# Replacing a 30" Electric Drop-in Range



## Jacques (Jul 9, 2008)

if you have a full service dealer[not chain] in your area they may be able to help..it happens a lot with built in appl..if i were you i'd have it pro' cut to 30" that way you could put whatever you want in there and when you replace it next time-no big deal.


----------



## SLC3271 (Dec 7, 2010)

*Replacing a 30" Electric drop-in Range*

Thanks so much for the advice Jacques. That is my feeling as well. I was just not sure how feasible it would be to cut-out a portion of the granite countertop without damaging the granite or its appearance.

Thanks again.

Steve


----------



## firehawkmph (Dec 12, 2009)

Steve,
A good granite fabrication shop should be able to do that without too much trouble.
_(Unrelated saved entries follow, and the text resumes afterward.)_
/-- A contribution to a keyed session: its key, its copy as tile, context key, channel and ordinal, the bytes landed. -/
structure Contrib where
  key : Nat
  tile : Nat
  ctx : Nat
  ch : Nat
  ord : Nat
  bytes : Nat
  deriving DecidableEq, Repr

/-- A keyed session (R147, R148): its address space and number, the OPEN that owns it, the pieces of its destination and
its holding area, its engines, the contributions and the keys each engine has folded. -/
structure Session where
  id : Nat
  asid : W16
  sess : Nat
  owner : Nat × Nat
  ord : Nat
  cmd : Rec64
  dst : List Piece
  aux : List Piece
  engines : List Nat
  contribs : List Contrib
  folded : Tab Nat
  deriving DecidableEq, Repr

/-- A component's power limit in watts: before the last change of class, after it, the tick of the change (R7, R385). -/
structure Limit where
  before : Nat
  after : Nat
  since : Nat
  deriving DecidableEq, Repr

/-- A 16-byte shutdown record (R386). -/
structure Shutdown where
  tick : Nat
  cause : Nat
  sensor : Nat
  deriving DecidableEq, Repr

structure Lifetime where
  hours : Nat
  ecc : Tab (Nat × Nat)
  rowsUsed : Tab Nat
  lanesSpared : Tab Nat
  linksDisabled : Nat
  retiredBy : Tab Nat
  temps : Tab Nat
  shutdowns : List Shutdown
  deriving DecidableEq, Repr

/-- The package's phase (R4, R38, R389): lost is a package that lost its power. -/
inductive Boot
  | running | inBoot | off | lost
  deriving DecidableEq, Repr

/-- The state of one package. -/
structure State where
  -- the model's own
  micro : List Work
  agenda : List Work
  script : List Nat
  free : Nat
  focus : Focus
  -- time, power
  now : Nat
  boot : Boot
  cls : Nat
  /-- power limits: compute dies, stacks, the rest (R7, R385) -/
  limits : Tab Limit
  -- memory
  mem : List Host.Cell
  hostMem : List Host.Cell
  /-- what the PCIe port has sent to host memory, oldest first (R124) -/
  hostOut : List HostTlp
  ecc : List Nat
  -- map and rating
  n0 : Nat
  fenced : List Nat
  place : Tab Nat
  dealt : Tab (Nat × Nat × Nat)
  /-- the physical tiles of each die enabled at the latest package reset, as MRAM records them (R38) -/
  chosen : Tab (List Nat)
  sites : Tab Site
  tiles : Tab Tile
  holding : List Nat
  held : List Msg
  safeCeiling : List Nat
  -- clocks
  dies : Tab Clock
  frontiers : List (Home × Clock)
  lines : List (Home × Nat × Clock)
  net : List Msg
  nextId : Nat
  -- launches
  queues : Tab LQueue
  launches : List Launch
  nextLaunch : Nat
  parcels : Tab Parcels
  rotation : Nat
  episodes : List Episode
  reports : List Report
  /-- tasks that a node has counted retired (R295) -/
  retiredTasks : List (Arrival × Clock)
  -- host
  pages : Tab FnPage
  pending : List HostReq
  writes : List (Nat × Nat)
  routes : List Route
  completions : List (Nat × Nat × Completion)
  asids : Tab (BitVec 128)
  /-- high words of ASID entries as last written; they take effect with the low word (R160) -/
  asidHigh : Tab W64
  invals : List Inval
  invdone : W64
  frdrop : W64
  keys : Tab KeySlot
  kstage : BitVec 2048
  kdone : W32
  kres : Byte
  podid : BitVec 9
  admission : Tab (BitVec 128)
  sessions : List Session
  /-- the tile and context each stack engine served last (R337) -/
  stackTurn : Tab (Nat × Nat)
  -- links, sparing, identity
  linkLanes : Nat
  linkRate : Nat
  podDown : List (Nat × Nat)
  deadLinks : List Nat
  /-- repaired rows by stack, and the corrected errors that a stack's row has met (R388) -/
  repaired : List (Nat × Nat)
  rowErrs : List (Nat × Nat × Nat)
  /-- rows whose unit with an uncorrectable error has been rewritten, by stack (R388) -/
  rewritten : List (Nat × Nat)
  /-- spare lanes in use, by link (R388) -/
  lanesUsed : Tab Nat
  /-- the lifetime records as counted, and as kept in MRAM (R386) -/
  lifetime : Lifetime
  mram : Lifetime
  /-- the fused security version, and which firmware image the package holds (R389) -/
  secVersion : Nat
  imageNo : Nat
  spdmVersion : Nat
  spdmAlgs : Bool
  /-- the requests and responses of the SPDM connection, oldest first, that its signatures cover (R389) -/
  spdmLog : List (List Byte)
  sideband : List (List Byte)
  deriving DecidableEq, Repr

/-! ### The state after a package reset with a valid firmware image (R38) -/

/-- The clock of a package reset: every component zero (R117). -/
def Clock.zero : Clock := Vector.replicate 10 0

/-- A semaphore entry after reset (R23). -/
def Sem.reset : Sem := { target := 0, count := 0, gen := 0, err := false, overshot := false, clock := Clock.zero }

def Focus.reset : Focus := { tile := 0, ctx := 0, slot := 0, len := 4, fn := 0 }

def Hart.reset : Hart :=
  { x := [], pc := 0, fhandler := 0, fepc := 0, faddr := 0, fin := false, fpcw := 0, fflags := 0, readyAt := 0, regAt := [], nextAt := 0, pause := 0, reservation := none, wait := none, outst := [],
    savedDeadline := none, abandoned := false, draining := false, acq := Clock.zero }

def Counts.reset : Counts := { issued := 0, retired := 0, fence := 0, tlsum := 0, timeline := 0 }

def Loop.reset : Loop := { phase := .done, pos := 0, idx := [0, 0, 0, 0, 0], k := 0, rrb := 0, pend := [], steps := [], firstClk := none, yielded := false }

def Side.reset : Side := { bytes := [], loss := false, ovf := false }

def Bun.reset : Bun :=
  { v := [], o := [], latch := [], p := [], s := [], k := 0, a := [], kind := [], unit := [], side := [], fmt := [],
    wcols := false, srCount := 0, icount := 0, seg := 0, loop := Loop.reset, armed := 0 }

def Debug.reset : Debug :=
  { attached := false, bps := [], wps := [], catchMask := 0, eh := false, hh := false, haltReq := false, quiesce := false,
    stepping := none, caught := false, skip := false, pend := none, code := 0, slot := 0 }

def Ctx.reset : Ctx :=
  { num := 0, st := .resident, lastCode := 0, launch := 0, task := 0, rank := 0, exit := none, wroteBack := false, backs := [], hart := Hart.reset,
    bun := Bun.reset, runs := [], chans := [], counts := [], seq := 0, lost := 0, parkedHart := [], parkedSeqs := [],
    retryMap := [], abortMap := [], hot := [], arrived := [], completed := [], closure := [], groupOf := 0, replay := [],
    dbg := Debug.reset, stop := none, secondary := none, secn := 0, lateStop := [], reissue := none, waitClk := 0,
    heldSince := none, heldReported := 0, area := 0, departed := false, savedClock := Clock.zero, left := Clock.zero, dumpAsked := none, dumpBegan := none }

def Engine.reset : Engine :=
  { ic := 0, turn := none, turnStep := .idle, turnClk := 0, last := none, freezes := [], items := [],
    loopBuf := none, held := [], fetched := none, bankDue := none, touched := (0, []), cur := none, stopAt := none, doneMask := 0, frzRun := none, eligible := [], credits := [] }

def Tile.reset : Tile :=
  { image := none, imem := [], bmem := [], sems := [], cells := [], ctxs := [], lastAsid := [], tlb := [], sectors := [], rrSet := 0,
    rrCh := [], cache := [], acct := [], elapsed := 0, charges := [], samples := 0,
    seq := 0, engine := Engine.reset, clk := 0, lastHart := none, errs := 0, throttled := false, stretched := 0,
    phase := 0, failed := none, moveWait := none, retireCause := 0, past := [] }

/-- The rate sheet of a new part in this model: 1,900 MHz at every point, 600 mV. DESIGN CHOICE, assumption 6. -/
def Sheet.reset : Sheet :=
  { hours := 0, tfail := 0, retired := false, vnow := 600, drift := 0, points := List.replicate 8 (1900, 0), valid := true }

/-- Site i of a die after reset: quad and position of the tile it carries, if i < 40 (R21, R38); v is VNOW and w is
FMAX of point 3 (R382). -/
def Site.reset (i : Nat) : Site :=
  { working := true, quad := i / 4, pos := i % 4, v := 600, w := 1900, b := 0, r := 0, cb := 0, cr := 0,
    askRetire := false, thermal := false, sheet := Sheet.reset, sheet0 := Sheet.reset, sheet1 := Sheet.reset, first := [], second := [],
    first0 := [], second0 := [], avg := 9600, acc := 0, accAt := 0, winAt := 0, avg0 := 9600 }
Most of the jobs I have had done, the granite people would normally cut out the stove hole one the jobsite with the granite in position. They would use a 4" angle grinder with a diamond blade while a second guy holds a shop vac hose along side the grinder to minimize the dust. 
Mike Hawkins


----------



## SLC3271 (Dec 7, 2010)

Thanks Mike. I will try contacting the people that cut and installed my granite countertops. Sounds like they should not how to do this.

Thanks again.


----------



## Robertsdaughter (Jun 11, 2014)

I have the same problem replacing a 12 yr old Frigidaire Gallery slide in which took a 29" cut out. Have found it impossible to get a granite cutter to enlarge the cut out to 30". Somewhere I read that some oven manufacturers have Optional thinner sides available to solve this problem. Anybody know which manufacturers can do this? I am in Canada so need something CSA approved.


----------